Narrow intelligence is optimization in a well-defined problem class with known distribution.
General intelligence is optimization across problem classes, including problem classes not seen during training.
Transfer learning is the intermediate case: generalization to problem classes related to the training distribution in ways the system can exploit.

Current large language models achieve striking narrow and transfer performance but have not demonstrated general intelligence in the technical sense — optimization across arbitrary computable reward functions. The claim that they have is a marketing claim, not a scientific one.

Measurement and the g Factor

Psychometric intelligence research developed the g factor — a statistical latent variable extracted from performance on cognitive tests — as its central construct. The g factor is real in the sense that it reliably predicts variance in educational and occupational outcomes. It is misunderstood as the thing that intelligence is.

The g factor is a statistical artifact of a specific methodology: factor analysis of test performance correlations. It captures whatever is common to the tests in the factor analysis. Change the tests and you get a different g. The g factor tells us nothing directly about the computational architecture of the cognitive systems being tested. It is a useful measurement instrument and a poor theoretical foundation.

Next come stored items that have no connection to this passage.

-- ==== Sys2Proof/Laws/Residue.lean ====
section
/-! SUPPORT. Residue prediction is right: the residue each network predicts is the residue of the word the datapath computes. -/

namespace Sys2Proof.Laws

open Sys2Proof.Machine

theorem ri_resOf (x : BitVec 32) : ri (resOf x) = (x.toNat : Int) % 15 := by
  simp only [ri, resOf, BitVec.toNat_ofNat]; omega

theorem r15_eq {z : Int} {x : BitVec 32} (h : (z - x.toNat) % 15 = 0) : r15 z = resOf x := by
  unfold r15 resOf
  congr 1
  omega

theorem resOf_ne (x : BitVec 32) : resOf x ≠ 15#4 := by
  intro h
  have := congrArg BitVec.toNat h
  simp only [resOf, BitVec.toNat_ofNat] at this
  omega

theorem predAdd_eq (x y : BitVec 32) (ci : Nat) (h : ci < 2) :
    predAdd (resOf x) (resOf y) ci (carry32 x y ci) = resOf (x + y + BitVec.ofNat 32 ci) := by
  apply r15_eq
  have hx := x.isLt
  have hy := y.isLt
  simp only [ri_resOf, carry32, BitVec.toNat_add, BitVec.toNat_ofNat]
  split <;> omega

theorem predSub_eq (x y : BitVec 32) (bi : Nat) (h : bi < 2) :
    predSub (resOf x) (resOf y) bi (borrow32 x y bi) = resOf (x - y - BitVec.ofNat 32 bi) := by
  apply r15_eq
  have hx := x.isLt
  have hy := y.isLt
  simp only [ri_resOf, borrow32, BitVec.toNat_sub, BitVec.toNat_ofNat]
  split <;> omega

theorem predNeg_eq (x : BitVec 32) : predNeg (resOf x) (if x = 0 then 0 else 1) = resOf (0 - x) := by
  apply r15_eq
  have hx := x.isLt
  simp only [ri_resOf, BitVec.toNat_sub]
  split
  · next h => subst h; decide
  · next h =>
    have : x.toNat ≠ 0 := fun e => h (BitVec.eq_of_toNat_eq e)
    simp only [BitVec.ofNat_eq_ofNat, BitVec.toNat_ofNat]
    omega

theorem natBits (x y : Nat) : (x &&& y) + (x ||| y) = x + y ∧ (x ^^^ y) + 2 * (x &&& y) = x + y := by
  induction x using Nat.strongRecOn generalizing y with
  | _ x ih =>
    by_cases h0 : x = 0
    · subst h0; simp
    · have h := ih (x / 2) (by omega) (y / 2)
      have a1 := @Nat.and_div_two x y
      have o1 := @Nat.or_div_two x y
      have x1 := @Nat.xor_div_two x y
      have a2 : (x &&& y) % 2 = (x % 2) * (y % 2) := by
        have := Nat.and_mod_two_pow (a := x) (b := y) (n := 1)
        simp only [Nat.pow_one] at this
        rw [this]
        rcases Nat.mod_two_eq_zero_or_one x with e | e <;> rcases Nat.mod_two_eq_zero_or_one y with f | f <;> rw [e, f] <;> decide
      have o2 : (x ||| y) % 2 = x % 2 + y % 2 - (x % 2) * (y % 2) := by
        have := Nat.or_mod_two_pow (a := x) (b := y) (n := 1)
        simp only [Nat.pow_one] at this
        rw [this]
        rcases Nat.mod_two_eq_zero_or_one x with e | e <;> rcases Nat.mod_two_eq_zero_or_one y with f | f <;> rw [e, f] <;> decide
      have x2 : (x ^^^ y) % 2 = (x % 2 + y % 2) % 2 := by
        have := Nat.xor_mod_two_pow (a := x) (b := y) (n := 1)
        simp only [Nat.pow_one] at this
        rw [this]
        rcases Nat.mod_two_eq_zero_or_one x with e | e <;> rcases Nat.mod_two_eq_zero_or_one y with f | f <;> rw [e, f] <;> decide
      rcases Nat.mod_two_eq_zero_or_one x with e | e <;> rcases Nat.mod_two_eq_zero_or_one y with f | f <;>
        rw [e, f] at a2 o2 x2 <;> constructor <;> omega

theorem and_add_or (x y : BitVec 32) : (x &&& y).toNat + (x ||| y).toNat = x.toNat + y.toNat := by
  rw [BitVec.toNat_and, BitVec.toNat_or]; exact (natBits _ _).1

theorem xor_add_and (x y : BitVec 32) : (x ^^^ y).toNat + 2 * (x &&& y).toNat = x.toNat + y.toNat := by
  rw [BitVec.toNat_and, BitVec.toNat_xor]; exact (natBits _ _).2

theorem predAnd_eq (x y : BitVec 32) : predAnd (resOf x) (resOf y) (resOf (x ||| y)) = resOf (x &&& y) := by
  apply r15_eq; have := and_add_or x y; simp only [ri_resOf]; omega

theorem predOr_eq (x y : BitVec 32) : predOr (resOf x) (resOf y) (resOf (x &&& y)) = resOf (x ||| y) := by
  apply r15_eq; have := and_add_or x y; simp only [ri_resOf]; omega

theorem predXor_eq (x y : BitVec 32) : predXor (resOf x) (resOf y) (resOf (x &&& y)) = resOf (x ^^^ y) := by
  apply r15_eq; have := xor_add_and x y; simp only [ri_resOf]; omega

theorem predNot_eq (x : BitVec 32) : predNot (resOf x) = resOf (~~~ x) := by
  apply r15_eq; have := x.isLt; simp only [ri_resOf, BitVec.toNat_not]; omega

theorem predReplace_lo (x : BitVec 32) (i : BitVec 16) :
    predReplace (resOf x) (x.extractLsb' 0 16).toNat i.toNat = resOf (x.extractLsb' 16 16 ++ i) := by
  apply r15_eq
  have := x.isLt; have := i.isLt
  simp only [ri_resOf, BitVec.extractLsb'_toNat, BitVec.toNat_append, Nat.shiftRight_eq_div_pow]
  rw [← Nat.shiftLeft_add_eq_or_of_lt i.isLt, Nat.shiftLeft_eq]
  have e : x.toNat / 65536 % 65536 = x.toNat / 65536 := by omega
  simp only [Nat.pow_zero, Nat.div_one, Nat.reducePow, Nat.cast_add, Nat.cast_mul, Nat.cast_ofNat, e]
  omega

theorem predReplace_hi (x : BitVec 32) (i : BitVec 16) :
    predReplace (resOf x) (x.extractLsb' 16 16).toNat i.toNat = resOf (i ++ x.extractLsb' 0 16) := by
  apply r15_eq
  have := x.isLt; have := i.isLt
  simp only [ri_resOf, BitVec.toNat_append]
  rw [← Nat.shiftLeft_add_eq_or_of_lt (x.extractLsb' 0 16).isLt, Nat.shiftLeft_eq]
  have e : x.toNat / 65536 % 65536 = x.toNat / 65536 := by omega
  simp only [BitVec.extractLsb'_toNat, Nat.shiftRight_eq_div_pow, Nat.pow_zero, Nat.div_one, Nat.reducePow, Nat.cast_add, Nat.cast_mul, Nat.cast_ofNat, e]
  omega

theorem predShl_eq (x : BitVec 32) (k : Nat) (h : k < 32) : predShl (resOf x) k (outShl x k) = resOf (x <<< k) := by
  apply r15_eq
  have := x.isLt
  simp only [ri_resOf, outShl, BitVec.toNat_shiftLeft, Nat.shiftLeft_eq]
  interval_cases k <;> simp <;> omega

theorem predShr_eq (x : BitVec 32) (k : Nat) (h : k < 32) : predShr (resOf x) k (outShr x k) = resOf (x >>> k) := by
  apply r15_eq
  have := x.isLt
  simp only [ri_resOf, outShr, BitVec.toNat_ushiftRight, Nat.shiftRight_eq_div_pow]
  interval_cases k <;> simp <;> omega

theorem rot_toNat (x : BitVec 32) (k : Nat) (h : k < 32) :
    (x.rotateLeft k).toNat = 2 ^ k * (x.toNat % 2 ^ (32 - k)) + x.toNat / 2 ^ (32 - k) := by
  rw [BitVec.toNat_rotateLeft]
  simp only [Nat.mod_eq_of_lt h, Nat.shiftLeft_eq, Nat.shiftRight_eq_div_pow]
  have hk : (2 : Nat) ^ 32 = 2 ^ k * 2 ^ (32 - k) := by rw [← Nat.pow_add]; congr 1; omega
  have e : x.toNat * 2 ^ k % 2 ^ 32 = 2 ^ k * (x.toNat % 2 ^ (32 - k)) := by
    rw [hk, Nat.mul_comm x.toNat, Nat.mul_mod_mul_left]
  have hlt : x.toNat / 2 ^ (32 - k) < 2 ^ k := by
    rw [Nat.div_lt_iff_lt_mul (by positivity), ← hk]; exact x.isLt
  rw [e, Nat.two_pow_add_eq_or_of_lt hlt]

Heritability estimates for g are consistently high (0.5–0.8 in adult populations), which tells us that genetic factors explain a large proportion of variance in g within a given population under a given range of environments. This does not mean intelligence is fixed, or that environmental intervention is futile, or that group differences in g are genetic in origin. Each of these inferences involves an additional step that the heritability data do not support. That all three inferences are routinely drawn tells us something about motivated reasoning, not about the data.

Machine Intelligence

The engineering question is whether machines can be built that satisfy the adaptive problem-solving definition. The answer is conditional: yes, within specified environment classes; not yet demonstrated across arbitrary computable environments.

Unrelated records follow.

/-! ### Witnesses: housekeeping, commands, placement, engines, caches -/

/-- The test state with these measurements, its die 0 at the lowest clock. -/
def measured (ws : List Nat) : State := { home with twin := { home.twin with
  power := ws.map (fun w => (w, []))
  clocks := [(0, 1500)] } }
theorem test_HubHousekeeping_hyps : State.reset.twin.snap = none ∧ State.reset.askedDies = [] ∧ home.twin.snap = none ∧ home.askedDies ≠ [] ∧
    (home.askStatus home.askedDies).isSome = true ∧
    (({ home with twin := { home.twin with snap := some ⟨0, [], []⟩ } } : State).twin.snap.map (·.awaited)) = some [] ∧
    (1500 ≤ (measured []).clockOf 0 ∧ (measured []).clockOf 0 ≤ 2700 ∧ 1500 ≤ (measured []).clockOf 7 ∧ (measured []).clockOf 7 ≤ 2700) ∧
    ((measured [8000]).powerFor 0).2 < ((measured [8000]).powerFor 0).1 ∧
    (((measured [7000, 7000]).powerFor 0).1 ≤ ((measured [7000, 7000]).powerFor 0).2 ∧
      ((measured [7000, 7000]).powerFor 0).1 * 100 < ((measured [7000, 7000]).powerFor 0).2 * 97) ∧
    (((measured [7300]).powerFor 0).1 ≤ ((measured [7300]).powerFor 0).2 ∧
      ((measured [7300]).powerFor 0).2 * 97 ≤ ((measured [7300]).powerFor 0).1 * 100) ∧
    (home.cluster 0).stretched = false ∧ home.twin.recovering = false ∧ home.twin.activating = none ∧
    (let s : State := { home with
       twin := { home.twin with recovering := true }
       fePowered := false }
     s.twin.recovering = true ∧ s.fePowered = false) ∧
    (let s : State := { home with twin := { home.twin with recovering := true } }
     s.twin.recovering = true ∧ s.fePowered = true ∧ s.twin.activating = none) := by decide
/-- Die 0's save arena is full. -/
def fullArena : State := { home.unfocus with savedRecs := [⟨0, arenaBase 0, 2 ^ 29, 9, 0, 0, [], homeTeam⟩] }
/-- Core 0 was reported before. -/
def reported : State := { home.unfocus with twin := { home.twin with retired := [(home.unfocus.coreAt 0).built] } }
theorem test_LostUnits_hyps : home.unfocus.twin.retired.contains (0 * 68 + (home.unfocus.coreAt 63).built) = false ∧
    home.unfocus.twin.retired.contains (0 * 68 + (home.unfocus.coreAt 0).built) = false ∧
    (∀ p ∈ home.unfocus.teams, ¬ (p.2.die = 0 ∧ p.2.core = 63)) ∧ reported.unfocus.twin.retired.contains (0 * 68 + (reported.unfocus.coreAt (0 * 64 + 0)).built) = true ∧
    home.twin.lostDies.contains 7 = false := by decide
/-- A team of a retired core is sampled where its record has room; without it the team stays and the core waits. -/
theorem test_LostUnits_run : goes (exec (.coreRetire 0 0) home) (fun s => s.teams.all (fun p => p.2.sampled)) = true ∧
    goes (exec (.coreRetire 0 0) fullArena) (fun s => s.teams.all (fun p => !p.2.sampled) && s.twin.retired.contains 0) = true := by decide
/-- Queue 0 with a ring whose head slot reads zero, which is the head's stamp. -/
def ringed : State := { pathed.unfocus with queues := [(0, { Queue.initial with
  enabled := true
  tail := 1
  desc := BitVec.ofNat 256 (homeAsid.toNat * 2 ^ 192) })] }
def headRead (s : State) : State × Option (List Word) := s.frontRead 0 (qdAsid (s.queue 0).desc)
  (qdRing (s.queue 0).desc + 128 * ((s.queue 0).head.toNat % qdCap (s.queue 0).desc)) 32
theorem slotGood {s : State} (h : (match (headRead s).2 with | some ws => allGood ws && (nth ws 0).data == 0 | none => false) = true)
    (hp : s.partOfQueue 0 = some 0) (hu : s.twin.activating = none) (hr : (s.queue 0).readable = true) (ht : s.nextServed = some 0)
    (hh : (s.queue 0).head = 0) : ∃ s1 ws, s.SlotGood 0 0 s1 ws := by
  generalize hx : headRead s = x at h
  obtain ⟨s1, o⟩ := x
  cases o with
  | none => cases h
  | some ws =>
    simp only [Bool.and_eq_true, beq_iff_eq] at h
    exact ⟨s1, ws, hp, hu, hr, ht, hx, h.1, h.2.trans hh.symm⟩
theorem test_QueueCommands_slot : ∃ s1 ws, ringed.unfocus.SlotGood 0 0 s1 ws :=
  slotGood (by decide +kernel) (by decide) (by decide) (by decide) (by decide) (by decide)
/-- The waiting slot of queue 0 is read again. -/
theorem test_QueueCommands_reread_slot : ∃ s1 ws, (ringed.unfocus.modQueue 0 (fun x => { x with slotWait := false })).SlotGood 0 0 s1 ws :=
  slotGood (by decide +kernel) (by decide) (by decide) (by decide) (by decide) (by decide)
theorem test_QueueCommands_mirror : (({ home.unfocus with queues := [(0, { Queue.initial with mirrorDue := true })] } : State).unfocus.queue 0).mirrorDue = true := by
  decide
def op (n : Nat) : State := queued (n * 2 ^ 32) id
def fresh (n : Nat) : Cmd := Cmd.fresh 0 0 homeAsid (wordsOf 32 n)
theorem test_QueueCommands_starts : ∀ k ∈ [4, 5, 6], (op k).unfocus.Starts 0 k 0 (fresh (k * 2 ^ 32)) (op k).unfocus := by
  intro k hk
  have hk : k = 4 ∨ k = 5 ∨ k = 6 := by simpa using hk
  rcases hk with rfl | rfl | rfl <;> exact ⟨by rfl, by decide, by decide, by decide, by rfl⟩
/-- The same with the mapped address space, for commands with an event address. -/
def opMapped (n : Nat) (f : Cmd → Cmd) : State := { ringed with queues := [(0, { (ringed.queue 0) with cmds := [f (fresh (n * 2 ^ 32))] })] }
theorem starts {s : State} {op : Nat} {c : Cmd} {k : Kind} (hn : (s.queue 0).startable = some c) (hp : s.partOfQueue 0 = some 0) (ho : slOp c.num = op)
    (hf : slotFieldsOk c.num = true) (he : op = 2 ∨ op = 3) (hk : (if op = 3 then Kind.load else .store) = k)
    (ha : (s.eventAddrOk 0 c.asid (slEvVa c.num) k).2 = true) : s.Starts 0 op 0 c (s.eventAddrOk 0 c.asid (slEvVa c.num) k).1 := by
  refine ⟨hn, hp, ho, hf, ?_⟩
  subst hk
  rw [if_pos (by omega)]
  exact Prod.ext rfl ha
theorem test_QueueCommands_events : (∃ s1, (opMapped 3 id).unfocus.Starts 0 3 0 (fresh (3 * 2 ^ 32)) s1) ∧
    (∃ s1, (opMapped 2 id).unfocus.Starts 0 2 0 (fresh (2 * 2 ^ 32)) s1 ∧ ((opMapped 2 id).unfocus.queue 0).cmds.find? (fun c => c.started && slOp c.num == 2) = none ∧
      (s1.signalEvent 0 homeAsid 0 0 (.event 0 0)).2 = .made) :=
  ⟨⟨_, starts (k := .load) (by rfl) (by decide) (by decide) (by decide) (.inr rfl) rfl (by decide)⟩,
    ⟨_, starts (k := .store) (by rfl) (by decide) (by decide) (by decide) (.inl rfl) rfl (by decide), by decide, by decide⟩⟩
/-- The command that waits. -/
def waiting : Cmd := { (fresh (3 * 2 ^ 32)) with started := true }
/-- What an event counter's address is to queue 0's waiting command, and what is read there. -/
def rereadOk (y : State × Except XFault XOk) : Bool :=
  match y.2 with
  | .ok x => regionOf x.pa != .window && allGood (y.1.readAt x 2).2
  | .error _ => false
theorem rereadOk_spec {y : State × Except XFault XOk} (h : rereadOk y = true) : ∃ s1 s2 x ws, y = (s1, .ok x) ∧ regionOf x.pa ≠ .window ∧
    s1.readAt x 2 = (s2, ws) ∧ allGood ws = true := by
  obtain ⟨s1, e⟩ := y
  cases e with
  | error e => cases h
  | ok x =>
    simp only [rereadOk, Bool.and_eq_true, bne_iff_ne] at h
    exact ⟨s1, _, x, _, rfl, h.1, rfl, h.2⟩
theorem test_QueueCommands_reread : ∃ c s1 s2 x ws, let s0 := (opMapped 3 (fun c => { c with started := true })).unfocus
    (s0.queue 0).cmds.find? (fun c => c.started && slOp c.num == 3) = some c ∧ s0.partOfQueue 0 = some 0 ∧ c.seen = none ∧ c.asked = false ∧
    s0.translate none 0 c.asid (slEvVa c.num) .load 0 = (s1, .ok x) ∧ regionOf x.pa ≠ .window ∧
    s1.readAt x 2 = (s2, ws) ∧ allGood ws = true := by
  obtain ⟨s1, s2, x, ws, h⟩ := rereadOk_spec (y := (opMapped 3 (fun c => { c with started := true })).unfocus.translate none 0 waiting.asid (slEvVa waiting.num) .load 0)
    (by decide)
  exact ⟨waiting, s1, s2, x, ws, by rfl, by decide, rfl, rfl, h⟩
/-- The launch packet with another class: 0 is C. -/
def classed (cls : Nat) : Nat := packet 1 - 2 * 2 ^ (8 * 39) + cls * 2 ^ (8 * 39)
/-- A grid of one unplaced or saved team, on die 0, beside the test team; a C grid's claim is satisfied. -/
def placing (cls : Nat) (saved : Bool) : State := { home.unfocus with
  grids := tins home.grids 2 { homeGrid with
    num := 2
    packet := wordsOf 32 (classed cls)
    shares := [⟨0, 1, if saved then [] else [0], if saved then [0] else [], 0, true, true, false, 0⟩] }
  savedRecs := if saved then [⟨0, 0x1fe0000000, 4096, 2, 0, 0, [], { homeTeam with mode := BitVec.ofNat 8 cls }⟩] else [] }
def firstCand (s : State) : Option (Nat × Bool × Nat) := ((s.tellClaims 0).eligible 0).head?.map (fun c => (c.grid.num, c.saved, c.t))
theorem test_Placement_place : (∀ k ∈ [1, 2], ∀ b : Bool, firstCand (placing k b).unfocus = some (2, b, 0) ∧
    ((placing k b).unfocus.tellClaims 0).findCore 0 (ofWords (wordsOf 32 (classed k))) = some (0, false)) ∧
    pkClass (ofWords (wordsOf 32 (classed 1))) = 1 ∧ pkClass (ofWords (wordsOf 32 (classed 2))) = 2 ∧
    (((placing 2 true).unfocus.tellClaims 0).recOf 0 2 0).isSome = true ∧ (placing 2 false).twin.activating = none := by decide
theorem test_Placement_claim : ∀ b : Bool, firstCand (placing 0 b).unfocus = some (2, b, 0) ∧
    (((placing 0 b).unfocus.tellClaims 0).eligible 0).head?.map (fun c => (c.isC, ((placing 0 b).unfocus.tellClaims 0).claimsMet c)) = some (true, true) := by decide
/-- The placing state a while later; the other grid's candidate has been passed over since the start. -/
def later : State := { (placing 2 false) with
  gtime := 200000
  disps := [(0, { Disp.initial with passed := some (2, 100000) })] }
theorem test_Placement_waits : later.hasUnplaced 0 = true ∧ (later.queue 0).waitFrom + 100000 ≤ later.gtime ∧
    ((later.ordered 0).head?.map (fun c => c.grid.num)) = some 2 ∧ (tget later.disps 0 Disp.initial).passed = some (2, 100000) ∧
    100000 + 100000 ≤ later.gtime ∧ later.pinnedOn 0 2 = false := by decide
def endedTeam : State := { home.unfocus with teams := [(0, { homeTeam with groups := [(0, { homeGroup with exited := true })] })] }
theorem test_Placement_retire : ∃ t, tfind endedTeam.teams 0 = some t ∧ t.aborted = false ∧ endedTeam.teamQuiet 0 t = true ∧ t.ended = true ∧
    endedTeam.teamCopies 0 t = [] := ⟨_, rfl, by decide, by decide, by decide, by decide⟩
def sampledTeam : State := { home.unfocus with teams := [(0, { homeTeam with sampled := true })] }
theorem test_Placement_save : (tfind sampledTeam.teams 0).map (fun t => (t.aborted, sampledTeam.teamQuiet 0 t, t.sampled, t.ended, t.mode.toNat % 4,
      (sampledTeam.recordPlace 0 t).isSome)) = some (false, true, true, false, 2, true) ∧
    (tget sampledTeam.disps 0 Disp.initial).swapped.contains (0, 0) = false := by decide
/-- The same of a C grid, whose one team is quiet and sampled. -/
def sampledGrid : State := { home.unfocus with teams := [(0, { homeTeam with
  sampled := true
  mode := 0 })] }
theorem test_Placement_saveGrid : (tfind sampledGrid.teams 0).map (fun t => (t.aborted, sampledGrid.teamQuiet 0 t, t.sampled, t.ended, t.mode.toNat % 4,
      (sampledGrid.recordPlace 0 t).isSome)) = some (false, true, true, false, 0, true) ∧ sampledGrid.gridQuiet 1 = true ∧
    (∀ p ∈ sampledGrid.teams, p.2.grid = 1 → p.2.ended = false → p.2.sampled = true ∧ sampledGrid.teamQuiet p.1 p.2 = true) := by decide
/-- One enabled core, which the test team occupies; a candidate that needs all its registers, pinned or a child of that team. -/
def full (child : Bool) : State := { home.unfocus with
  gtime := 60000
  cores := (List.range 64).map (fun c => (c, { Core.initial c with
    enabled := c == 0
    word := homePw }))
  queues := [(1, { Queue.initial with desc := BitVec.ofNat 256 (7 * 2 ^ 45) })]
  disps := [(0, { Disp.initial with pinned := [(2, 0)] })]
  teams := [(0, { homeTeam with groups := [(0, { homeGroup with wait := .lwait none })] })]
  grids := tins (home.grids) 2 { homeGrid with
    num := 2
    queue := if child then 0 else 1
    depth := if child then 1 else 0
    parent := if child then some (1, 0, 0) else none
    packet := wordsOf 32 (packet 1 + 31 * 2 ^ (8 * 34) + 31 * 2 ^ (8 * 38))
    shares := [⟨0, 1, [0], [], 0, false, false, false, 0⟩] } }
/-- The sample that pre-emption takes for the first candidate that holds back. -/
def preempts (s0 : State) : Bool :=
  let free := s0.without s0.leaving
  match (s0.ordered 0).filter (s0.holdsBack 0) with
  | [] => false
  | c :: _ => (free.reserveFor 0 c).isNone && decide (s0.waitsFrom 0 c + 50000 ≤ s0.gtime) &&
    ((free.enough 0 c [] (s0.victims 0 (s0.gridPrio c.grid))).bind s0.sampleAll).isSome
theorem test_Placement_preempt : preempts (full false).unfocus = true := by decide
def swaps (s0 : State) : Bool :=
  match s0.swapCand 0 with
  | none => false
  | some c => match s0.swapVictims 0 c with
    | [] => false
    | v :: _ => (s0.sampleAll (s0.wholeTeam v)).isSome
theorem test_Placement_swap : swaps (full true).unfocus = true := by decide
theorem test_TimersAndEngines_group : home.focus = .group homeRef ∧ homeRef.die < 8 ∧ home.g.raised = none ∧
    (4096 ≤ ({ home with g := { home.g with starve := 4096 } } : State).g.starve) ∧ (after (exec (.sSleep 1 7) home)).g.wait = .sleep 16 ∧
    (after (exec (.sWaitv 0 62 4 0 0 7) home)).g.wait = .waitv none ∧
    decode (after (exec (.sWaitv 0 62 4 0 0 7) home)).g.waitI = .ok (.sWaitv 0 62 4 0 0 7) := by decide
def matrixJob (granted : Bool) : MatrixJob :=
  { seq := 0, grp := homeRef, instr := 0, tok := 9, mpri := 0, posted := 0, sched := 0, after := [], reads := [], writes := [], granted := granted, done := false, fmt := 0,
    ops := [], pages := [] }
theorem test_TimersAndEngines_matrix :
    (let s : State := { home with clusters := [(0, { Cluster.initial with mjobs := [matrixJob false] })] }
     s.unfocus.nextGrant (s.unfocus.cluster 0) = some (matrixJob false)) ∧
    (let s : State := { home with clusters := [(0, { Cluster.initial with mjobs := [matrixJob true] })] }
     (s.unfocus.cluster 0).mjobs.find? (fun j => j.seq == 0 && j.granted) = some (matrixJob true)) := by decide
def copyJob : CopyJob :=
  { seq := 0, owner := some homeRef, queue := none, chan := 2, batch := 0, card := List.replicate 16 Word.zero, data := 0, rfp := (0, 0, 0),
    wfp := (0, 0, 0), after := [], started := false, fault := 0, offset := 0, outst := 0, asid := homeAsid, part := 0, mode := 0 }
theorem test_TimersAndEngines_copy :
    (let s : State := { home with clusters := [(0, { Cluster.initial with jobs := [copyJob] })] }
     ((s.unfocus.cluster 0).jobs.find? (fun j => j.chan == 2 && mayStart (s.unfocus.cluster 0) j && !s.unfocus.jobStopped (s.unfocus.cluster 0) j)).isSome = true) ∧
    (let s : State := { home with clusters := [(0, { Cluster.initial with jobs := [{ copyJob with started := true }] })] }
     ((s.unfocus.cluster 0).jobs.find? (fun j => j.chan == 2 && j.started)).isSome = true) := by decide
/-- Core 0 holds word 31 of line 0 of key 0 clean. -/
def cleanL1 : State := { home with l1 := [(l1Key 0 0 31, ⟨.clean 0, w32 3⟩)] }
def held0 (s : State) : List (Nat × L1Word) := (List.range 32).filterMap (fun i => (tfind s.l1 (l1Key 0 0 i)).map (fun w => (i, w)))
theorem test_CachesAndUnassignedWords_hyps : (∀ s ∈ [cleanL1, owning true], s.merges.any (fun m => m.core == 0 && m.tag == 0) = false ∧
      s.partialsOf 0 0 = [] ∧ ∀ w ∈ held0 s, isPending (some w.2) = false) ∧ (held0 cleanL1).filter (fun w => isOwned (some w.2)) = [] ∧
    ((owning true).sendBack 0 0 (((held0 (owning true)).filter (fun w => isOwned (some w.2))).map (fun w => (w.1, w.2.w)))).isSome = true ∧
    (held0 (owning true)).filter (fun w => isOwned (some w.2)) ≠ [] := by decide
theorem test_CachesAndUnassignedWords_words : (0xffffffff#32).getLsbD 31 = true ∧ (7#32).getLsbD 31 = false ∧
    (∃ s2 xs, home.Delivers (Trap.plain cIllegal 0 home.g.exec home.g.exec) s2 xs) ∧
    (let ls := if guardedOp (field (7#32).toNat 25 6) then (home.act (field (7#32).toNat 0 3)).lanes else home.baseLanes
     ∃ s2 xs, home.Delivers (Trap.plain cIllegal 0 ls ls) s2 xs) ∧ (onEngine 3).onKiln = true := by
  refine ⟨by decide, by decide, test_TrapVectors_hyps, ?_, by decide⟩
  have h : (if guardedOp (field (7#32).toNat 25 6) then (home.act (field (7#32).toNat 0 3)).lanes else home.baseLanes) = home.g.exec := by decide
  rw [h]
  exact test_TrapVectors_hyps
theorem test_CachesAndUnassignedWords_run : goes (exec (.unassignedEncoding 0) home) (fun s => s.g.pc == 0x800140 && s.g.priv.kpc == 0) = true := by decide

Artificial intelligence systems in 2020–2026 demonstrate:

Superhuman performance in several narrow domains (chess, Go, protein structure prediction, specific mathematical theorem classes)
Strong transfer performance in language tasks (comprehension, translation, summarization, code generation)
Unreliable but sometimes impressive performance in multi-step reasoning tasks
Consistent failure in tasks requiring causal reasoning, counterfactual reasoning, and systematic generalization to out-of-distribution environments

The pattern is what algorithmic information theory predicts: current systems implement powerful function approximation over training distributions. They do not implement a search process across arbitrary problem classes. The question of whether scaling function approximation will eventually produce general intelligence is empirically open. It cannot be settled by demonstration on existing benchmarks, because existing benchmarks are within the training distribution.

The persistent anthropomorphism in public descriptions of machine intelligence — systems that 'understand,' 'reason,' 'know,' 'believe' — is not merely imprecise language. It actively impedes the engineering question by importing folk-psychological categories that do not carve machine cognition at its joints. A system that produces fluent text does not thereby understand it in any sense that implies the full cognitive architecture understanding entails in human cases. Whether it does so in a weaker sense requires specification of which weaker sense, followed by empirical investigation — not terminological legislation.

The correct framing for machine intelligence research: specify the environment class, specify the task class, specify the performance criterion, measure performance. Claims that outrun this framing are hypotheses, not demonstrations. The field's persistent failure to distinguish its hypotheses from its demonstrations has produced a thirty-year oscillation between hype and winter that is not, at its core, a failure of intelligence. It is a failure of epistemology.